Understanding tokenization is not optional for anyone building with LLMs. It affects your costs, your prompting strategy, why certain languages behave differently, and why models sometimes count wrong.
[Video: Andrej Karpathy — Let's build the GPT Tokenizer (deep-dive into BPE from scratch)]
What is a token?
A token is a subword unit — roughly 3–4 characters of English text on average. Tokens are not words, letters, or sentences. They are the chunks that a tokenizer learned to split text into during training.

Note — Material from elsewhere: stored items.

-- ==== Sys2Proof/Word.lean ====
section
/-! DEFINITION. The word types of the bus engine (`00_scope.md` R15, R18): a byte, a 16-bit counter
word, a line level and a byte sequence. A clock value is a `Nat` of microseconds (R14(b), R315). -/

namespace Sys2Proof

/-- `u8` of R15: one byte of a frame, a ring entry or a host record. -/
abbrev Byte := BitVec 8

/-- `u16` of R15: an event counter (R64), the idle counter (R45), the drawn backoff (R47). -/
abbrev Half := BitVec 16

/-- A level of the shared line or a logical bit (R18): `true` is 1. On the logical side 1 is mark
(idle, stop bit) and 0 is space (start bit). -/
abbrev Level := Bool

/-- `Seq u8`: a frame, or a part of one, first byte first (R81, R104). -/
abbrev Frame := List Byte

end Sys2Proof
end

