-- ==== Sys2Proof/Machine/WireClasses.lean ====
section
/-! DEFINITION. The meanings of the wire rows of the opcode table: what the receive assembler does with one
good character of each class (`42_receive_assembler.md` R191–R195). No record issues them: they run inside
POLL's step 3, on the entries of RXB (R200, R273, log 6). -/

namespace Sys2Proof.Machine

/-- OPC_LEN2 (R191, R192): a 2-byte frame starts. -/
def execOpcLen2 (code : BitVec 5) (s : State) : Host.Outcome State Fault Refusal :=
  .next (startFixed 0x02#8 (codeOf (.opcLen2 code)) s)

/-- OPC_LEN4 (R191, R192): a 4-byte frame starts. -/
def execOpcLen4 (code : BitVec 5) (s : State) : Host.Outcome State Fault Refusal :=
  .next (startFixed 0x04#8 (codeOf (.opcLen4 code)) s)

/-- OPC_LEN6 (R191, R192): a 6-byte frame starts. -/
def execOpcLen6 (code : BitVec 5) (s : State) : Host.Outcome State Fault Refusal :=
  .next (startFixed 0x06#8 (codeOf (.opcLen6 code)) s)

/-- OPC_LENVAR (R191, R192): a frame starts whose length byte follows. -/
def execOpcLenVar (code : BitVec 5) (s : State) : Host.Outcome State Fault Refusal :=
  .next (startVariable (codeOf (.opcLenVar code)) s)

/-- DATA (R193–R195): length byte, payload, check byte or noise, by the assembler's state. -/
def execData (value : BitVec 7) (s : State) : Host.Outcome State Fault Refusal :=
  .next (assembleData (codeOf (.data value)) s)

end Sys2Proof.Machine
end

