-- ==== Sys2Proof/Machine/Core.lean ====
section
/-! DEFINITION. The machine behind the host's interface. -/

def Sys2Proof.core : Host.Core :=
  { State := Sys2Proof.Machine.State, Fault := Sys2Proof.Machine.Fault,
    Refusal := Sys2Proof.Machine.Refusal, step := Sys2Proof.Machine.step,
    reset := Sys2Proof.Machine.State.reset }
end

- Common short words are usually 1 token: "the", "is", "a", "in"
- Longer common words split into 2: "token" + "ization" → "tokenization"
- Numbers are often 1 token each: "42" = 1 token, "1000" = 1 token
- Whitespace and punctuation are their own tokens
- Unknown or rare words split into many tokens: "biostratigraphically" = 6+ tokens
1 token ≈ 4 characters in English. 1,000 tokens ≈ 750 words. Non-English text typically uses 2–5× more tokens per word. Code and JSON vary widely — Python is efficient, SQL less so.
How BPE tokenizers work
Most production LLMs use Byte Pair Encoding (BPE) or a variant. The algorithm is simple:
- Start with every individual character as its own token
- Count the most frequent pair of adjacent tokens across the training corpus
- Merge that pair into a new single token
- Repeat until the vocabulary reaches its target size (e.g., 100K tokens)
The result is a vocabulary where common English words and subwords are single tokens, while rare combinations stay split. GPT-4 uses ~100K tokens. Claude uses a similar-sized vocabulary.
"Hello, world!" → ["Hello", ",", " world", "!"] → [15496, 11, 995, 0]
"tokenization" → ["token", "ization"] → [3642, 1634]
"cats" → ["cats"] → [34111]
"cat" → ["cat"] → [9246] ← different token entirely
Why "cat" and "cats" are different to a model
To a human, "cat" and "cats" are the same word in singular and plural forms. To an LLM, they may have completely different token IDs with no structural relationship.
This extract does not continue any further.